== REQUIRED WORK ==
Please give back word for word the lines below, from the first one through the one with "s.rstN := by".
=====
@[simp] theorem launchMoves_cfg (s : State) : (launchMoves s).cfg = s.cfg := by
  rcases launchMoves_cases s with h | h | ⟨-, -, h⟩ <;> rw [h] <;> rfl
@[simp] theorem launchMoves_rstN (s : State) : (launchMoves s).rstN = s.rstN := by
  rcases launchMoves_cases s with h | h | ⟨-, -, h⟩ <;> rw [h] <;> rfl
@[simp] theorem launchMoves_ph (s : State) : (launchMoves s).ph = s.ph := by
  rcases launchMoves_cases s with h | h | ⟨-, -, h⟩ <;> rw [h] <;> rfl
@[simp] theorem launchMoves_step (s : State) : (launchMoves s).step = s.step := by
  rcases launchMoves_cases s with h | h | ⟨-, -, h⟩ <;> rw [h] <;> rfl
@[simp] theorem launchMoves_v (s : State) : (launchMoves s).v = s.v := by
  rcases launchMoves_cases s with h | h | ⟨-, -, h⟩ <;> rw [h] <;> rfl
@[simp] theorem launchMoves_r (s : State) : (launchMoves s).r = s.r := by
  rcases launchMoves_cases s with h | h | ⟨-, -, h⟩ <;> rw [h] <;> rfl
@[simp] theorem launchMoves_fb (s : State) : (launchMoves s).fb = s.fb := by
  rcases launchMoves_cases s with h | h | ⟨-, -, h⟩ <;> rw [h] <;> rfl
@[simp] theorem launchMoves_len (s : State) : (launchMoves s).len = s.len := by
  rcases launchMoves_cases s with h | h | ⟨-, -, h⟩ <;> rw [h] <;> rfl
@[simp] theorem launchMoves_idx (s : State) : (launchMoves s).idx = s.idx := by
  rcases launchMoves_cases s with h | h | ⟨-, -, h⟩ <;> rw [h] <;> rfl
@[simp] theorem launchMoves_status (s : State) : (launchMoves s).status = s.status := by
  rcases launchMoves_cases s with h | h | ⟨-, -, h⟩ <;> rw [h] <;> rfl
@[simp] theorem launchMoves_i (s : State) : (launchMoves s).i = s.i := by
  rcases launchMoves_cases s with h | h | ⟨-, -, h⟩ <;> rw [h] <;> rfl
@[simp] theorem launchMoves_nsec (s : State) : (launchMoves s).nsec = s.nsec := by
  rcases launchMoves_cases s with h | h | ⟨-, -, h⟩ <;> rw [h] <;> rfl
@[simp] theorem launchMoves_crcOk (s : State) : (launchMoves s).crcOk = s.crcOk := by
  rcases launchMoves_cases s with h | h | ⟨-, -, h⟩ <;> rw [h] <;> rfl
@[simp] theorem launchMoves_crcAcc (s : State) : (launchMoves s).crcAcc = s.crcAcc := by
  rcases launchMoves_cases s with h | h | ⟨-, -, h⟩ <;> rw [h] <;> rfl
@[simp] theorem launchMoves_flLocked (s : State) : (launchMoves s).flLocked = s.flLocked := by
  rcases launchMoves_cases s with h | h | ⟨-, -, h⟩ <;> rw [h] <;> rfl
@[simp] theorem launchMoves_obRdp (s : State) : (launchMoves s).obRdp = s.obRdp := by
  rcases launchMoves_cases s with h | h | ⟨-, -, h⟩ <;> rw [h] <;> rfl
@[simp] theorem launchMoves_dbgId (s : State) : (launchMoves s).dbgId = s.dbgId := by
  rcases launchMoves_cases s with h | h | ⟨-, -, h⟩ <;> rw [h] <;> rfl
@[simp] theorem launchMoves_mem (s : State) : (launchMoves s).mem = s.mem := by
  rcases launchMoves_cases s with h | h | ⟨-, -, h⟩ <;> rw [h] <;> rfl
@[simp] theorem launchMoves_rxq (s : State) : (launchMoves s).rxq = s.rxq := by
  rcases launchMoves_cases s with h | h | ⟨-, -, h⟩ <;> rw [h] <;> rfl
@[simp] theorem launchMoves_txq (s : State) : (launchMoves s).txq = s.txq := by
  rcases launchMoves_cases s with h | h | ⟨-, -, h⟩ <;> rw [h] <;> rfl

/-! ## `busTaken` -/

@[simp] theorem busTaken_cfg (a : Word) (s : State) : (busTaken a s).cfg = s.cfg := rfl
@[simp] theorem busTaken_rstN (a : Word) (s : State) : (busTaken a s).rstN = s.rstN := rfl
@[simp] theorem busTaken_ph (a : Word) (s : State) : (busTaken a s).ph = s.ph := rfl
@[simp] theorem busTaken_step (a : Word) (s : State) : (busTaken a s).step = s.step := rfl
@[simp] theorem busTaken_v (a : Word) (s : State) : (busTaken a s).v = s.v := rfl
@[simp] theorem busTaken_r (a : Word) (s : State) : (busTaken a s).r = s.r := rfl
@[simp] theorem busTaken_fb (a : Word) (s : State) : (busTaken a s).fb = s.fb := rfl
@[simp] theorem busTaken_len (a : Word) (s : State) : (busTaken a s).len = s.len := rfl
@[simp] theorem busTaken_idx (a : Word) (s : State) : (busTaken a s).idx = s.idx := rfl
@[simp] theorem busTaken_status (a : Word) (s : State) : (busTaken a s).status = s.status := rfl
@[simp] theorem busTaken_i (a : Word) (s : State) : (busTaken a s).i = s.i := rfl
@[simp] theorem busTaken_nsec (a : Word) (s : State) : (busTaken a s).nsec = s.nsec := rfl
@[simp] theorem busTaken_crcOk (a : Word) (s : State) : (busTaken a s).crcOk = s.crcOk := rfl
@[simp] theorem busTaken_crcAcc (a : Word) (s : State) : (busTaken a s).crcAcc = s.crcAcc := rfl
@[simp] theorem busTaken_flLocked (a : Word) (s : State) : (busTaken a s).flLocked = s.flLocked := rfl
@[simp] theorem busTaken_optctl (a : Word) (s : State) : (busTaken a s).optctl = s.optctl := rfl
@[simp] theorem busTaken_optBusy (a : Word) (s : State) : (busTaken a s).optBusy = s.optBusy := rfl
@[simp] theorem busTaken_obNwrp (a : Word) (s : State) : (busTaken a s).obNwrp = s.obNwrp := rfl
@[simp] theorem busTaken_obRdp (a : Word) (s : State) : (busTaken a s).obRdp = s.obRdp := rfl
@[simp] theorem busTaken_dbgId (a : Word) (s : State) : (busTaken a s).dbgId = s.dbgId := rfl
@[simp] theorem busTaken_mem (a : Word) (s : State) : (busTaken a s).mem = s.mem := rfl
@[simp] theorem busTaken_rxq (a : Word) (s : State) : (busTaken a s).rxq = s.rxq := rfl
@[simp] theorem busTaken_txq (a : Word) (s : State) : (busTaken a s).txq = s.txq := rfl
@[simp] theorem busTaken_trace (a : Word) (s : State) : (busTaken a s).trace = s.trace := rfl
@[simp] theorem busTaken_env (a : Word) (s : State) :
    (busTaken a s).env = if (s.mem.read? a.toNat).isSome then s.env else s.env.takeRd := rfl

/-! ## `primTx` -/

@[simp] theorem primTx_cfg (b : Byte) (s : State) : (primTx b s).cfg = s.cfg := rfl
@[simp] theorem primTx_rstN (b : Byte) (s : State) : (primTx b s).rstN = s.rstN := rfl
@[simp] theorem primTx_ph (b : Byte) (s : State) : (primTx b s).ph = s.ph := rfl
@[simp] theorem primTx_step (b : Byte) (s : State) : (primTx b s).step = s.step := rfl
@[simp] theorem primTx_v (b : Byte) (s : State) : (primTx b s).v = s.v := rfl
@[simp] theorem primTx_r (b : Byte) (s : State) : (primTx b s).r = s.r := rfl
@[simp] theorem primTx_fb (b : Byte) (s : State) : (primTx b s).fb = s.fb := rfl
@[simp] theorem primTx_len (b : Byte) (s : State) : (primTx b s).len = s.len := rfl
@[simp] theorem primTx_idx (b : Byte) (s : State) : (primTx b s).idx = s.idx := rfl
@[simp] theorem primTx_status (b : Byte) (s : State) : (primTx b s).status = s.status := rfl
@[simp] theorem primTx_i (b : Byte) (s : State) : (primTx b s).i = s.i := rfl
@[simp] theorem primTx_nsec (b : Byte) (s : State) : (primTx b s).nsec = s.nsec := rfl
@[simp] theorem primTx_crcOk (b : Byte) (s : State) : (primTx b s).crcOk = s.crcOk := rfl
@[simp] theorem primTx_crcAcc (b : Byte) (s : State) : (primTx b s).crcAcc = s.crcAcc := rfl
@[simp] theorem primTx_flLocked (b : Byte) (s : State) : (primTx b s).flLocked = s.flLocked := rfl
@[simp] theorem primTx_optctl (b : Byte) (s : State) : (primTx b s).optctl = s.optctl := rfl
@[simp] theorem primTx_optBusy (b : Byte) (s : State) : (primTx b s).optBusy = s.optBusy := rfl
@[simp] theorem primTx_obNwrp (b : Byte) (s : State) : (primTx b s).obNwrp = s.obNwrp := rfl
@[simp] theorem primTx_obRdp (b : Byte) (s : State) : (primTx b s).obRdp = s.obRdp := rfl
@[simp] theorem primTx_dbgId (b : Byte) (s : State) : (primTx b s).dbgId = s.dbgId := rfl
@[simp] theorem primTx_mem (b : Byte) (s : State) : (primTx b s).mem = s.mem := rfl
@[simp] theorem primTx_rxq (b : Byte) (s : State) : (primTx b s).rxq = s.rxq := rfl
@[simp] theorem primTx_txq (b : Byte) (s : State) : (primTx b s).txq = s.txq ++ [b] := rfl
@[simp] theorem primTx_trace (b : Byte) (s : State) : (primTx b s).trace = s.trace ++ [.tx b] := rfl
@[simp] theorem primTx_env (b : Byte) (s : State) : (primTx b s).env = s.env := rfl

/-! ## `eraseEffect` -/

@[simp] theorem eraseEffect_cfg (s : State) : (eraseEffect s).cfg = s.cfg := rfl
@[simp] theorem eraseEffect_rstN (s : State) : (eraseEffect s).rstN = s.rstN := rfl
@[simp] theorem eraseEffect_ph (s : State) : (eraseEffect s).ph = s.ph := rfl
@[simp] theorem eraseEffect_step (s : State) : (eraseEffect s).step = s.step := rfl
@[simp] theorem eraseEffect_v (s : State) : (eraseEffect s).v = s.v := rfl
@[simp] theorem eraseEffect_r (s : State) : (eraseEffect s).r = s.r := rfl
@[simp] theorem eraseEffect_fb (s : State) : (eraseEffect s).fb = s.fb := rfl
@[simp] theorem eraseEffect_len (s : State) : (eraseEffect s).len = s.len := rfl
@[simp] theorem eraseEffect_idx (s : State) : (eraseEffect s).idx = s.idx := rfl
@[simp] theorem eraseEffect_status (s : State) : (eraseEffect s).status = s.status := rfl
@[simp] theorem eraseEffect_i (s : State) : (eraseEffect s).i = s.i := rfl
@[simp] theorem eraseEffect_nsec (s : State) : (eraseEffect s).nsec = s.nsec := rfl
@[simp] theorem eraseEffect_crcOk (s : State) : (eraseEffect s).crcOk = s.crcOk := rfl
@[simp] theorem eraseEffect_crcAcc (s : State) : (eraseEffect s).crcAcc = s.crcAcc := rfl
@[simp] theorem eraseEffect_flLocked (s : State) : (eraseEffect s).flLocked = s.flLocked := rfl
@[simp] theorem eraseEffect_optctl (s : State) : (eraseEffect s).optctl = s.optctl := rfl
@[simp] theorem eraseEffect_optBusy (s : State) : (eraseEffect s).optBusy = s.optBusy := rfl
@[simp] theorem eraseEffect_obNwrp (s : State) : (eraseEffect s).obNwrp = s.obNwrp := rfl
@[simp] theorem eraseEffect_obRdp (s : State) : (eraseEffect s).obRdp = s.obRdp := rfl
@[simp] theorem eraseEffect_dbgId (s : State) : (eraseEffect s).dbgId = s.dbgId := rfl
@[simp] theorem eraseEffect_mem (s : State) : (eraseEffect s).mem = s.mem.forgetAll (inProgram s.cfg) := rfl
@[simp] theorem eraseEffect_rxq (s : State) : (eraseEffect s).rxq = s.rxq := rfl
@[simp] theorem eraseEffect_txq (s : State) : (eraseEffect s).txq = s.txq := rfl
@[simp] theorem eraseEffect_trace (s : State) : (eraseEffect s).trace = s.trace := rfl
@[simp] theorem eraseEffect_env (s : State) : (eraseEffect s).env = s.env := rfl

/-! ## `programEffect` -/

@[simp] theorem programEffect_cfg (a : Word) (d : Byte) (r : FlResult) (s : State) :
    (programEffect a d r s).cfg = s.cfg := rfl
@[simp] theorem programEffect_rstN (a : Word) (d : Byte) (r : FlResult) (s : State) :
    (programEffect a d r s).rstN = s.rstN := rfl
@[simp] theorem programEffect_ph (a : Word) (d : Byte) (r : FlResult) (s : State) :
    (programEffect a d r s).ph = s.ph := rfl
@[simp] theorem programEffect_step (a : Word) (d : Byte) (r : FlResult) (s : State) :
    (programEffect a d r s).step = s.step := rfl
@[simp] theorem programEffect_v (a : Word) (d : Byte) (r : FlResult) (s : State) :
    (programEffect a d r s).v = s.v := rfl
@[simp] theorem programEffect_r (a : Word) (d : Byte) (r : FlResult) (s : State) :
    (programEffect a d r s).r = s.r := rfl
@[simp] theorem programEffect_fb (a : Word) (d : Byte) (r : FlResult) (s : State) :
    (programEffect a d r s).fb = s.fb := rfl
@[simp] theorem programEffect_len (a : Word) (d : Byte) (r : FlResult) (s : State) :
    (programEffect a d r s).len = s.len := rfl
@[simp] theorem programEffect_idx (a : Word) (d : Byte) (r : FlResult) (s : State) :
    (programEffect a d r s).idx = s.idx := rfl
@[simp] theorem programEffect_status (a : Word) (d : Byte) (r : FlResult) (s : State) :
    (programEffect a d r s).status = s.status := rfl
@[simp] theorem programEffect_i (a : Word) (d : Byte) (r : FlResult) (s : State) :
    (programEffect a d r s).i = s.i := rfl
@[simp] theorem programEffect_nsec (a : Word) (d : Byte) (r : FlResult) (s : State) :
    (programEffect a d r s).nsec = s.nsec := rfl
@[simp] theorem programEffect_crcOk (a : Word) (d : Byte) (r : FlResult) (s : State) :
    (programEffect a d r s).crcOk = s.crcOk := rfl
@[simp] theorem programEffect_crcAcc (a : Word) (d : Byte) (r : FlResult) (s : State) :
    (programEffect a d r s).crcAcc = s.crcAcc := rfl
@[simp] theorem programEffect_flLocked (a : Word) (d : Byte) (r : FlResult) (s : State) :
    (programEffect a d r s).flLocked = s.flLocked := rfl
@[simp] theorem programEffect_optctl (a : Word) (d : Byte) (r : FlResult) (s : State) :
    (programEffect a d r s).optctl = s.optctl := rfl
@[simp] theorem programEffect_optBusy (a : Word) (d : Byte) (r : FlResult) (s : State) :
    (programEffect a d r s).optBusy = s.optBusy := rfl
@[simp] theorem programEffect_obNwrp (a : Word) (d : Byte) (r : FlResult) (s : State) :
    (programEffect a d r s).obNwrp = s.obNwrp := rfl
@[simp] theorem programEffect_obRdp (a : Word) (d : Byte) (r : FlResult) (s : State) :
    (programEffect a d r s).obRdp = s.obRdp := rfl
@[simp] theorem programEffect_dbgId (a : Word) (d : Byte) (r : FlResult) (s : State) :
    (programEffect a d r s).dbgId = s.dbgId := rfl
@[simp] theorem programEffect_mem (a : Word) (d : Byte) (r : FlResult) (s : State) :
    (programEffect a d r s).mem = if s.env.memKeeps && inProgram s.cfg a && decide (r = .pass) then s.mem.write a.toNat d else s.mem.forget a.toNat := rfl
@[simp] theorem programEffect_rxq (a : Word) (d : Byte) (r : FlResult) (s : State) :
    (programEffect a d r s).rxq = s.rxq := rfl
@[simp] theorem programEffect_txq (a : Word) (d : Byte) (r : FlResult) (s : State) :
    (programEffect a d r s).txq = s.txq := rfl
@[simp] theorem programEffect_trace (a : Word) (d : Byte) (r : FlResult) (s : State) :
    (programEffect a d r s).trace = s.trace := rfl
@[simp] theorem programEffect_env (a : Word) (d : Byte) (r : FlResult) (s : State) :
    (programEffect a d r s).env = s.env := rfl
=====
== EXERCISE RESPONSE ==
@[simp] theorem launchMoves_cfg (s : State) : (launchMoves s).cfg = s.cfg := by
  rcases launchMoves_cases s with h | h | ⟨-, -, h⟩ <;> rw [h] <;> rfl
@[simp] theorem launchMoves_rstN (s : State) : (launchMoves s).rstN = s.rstN := by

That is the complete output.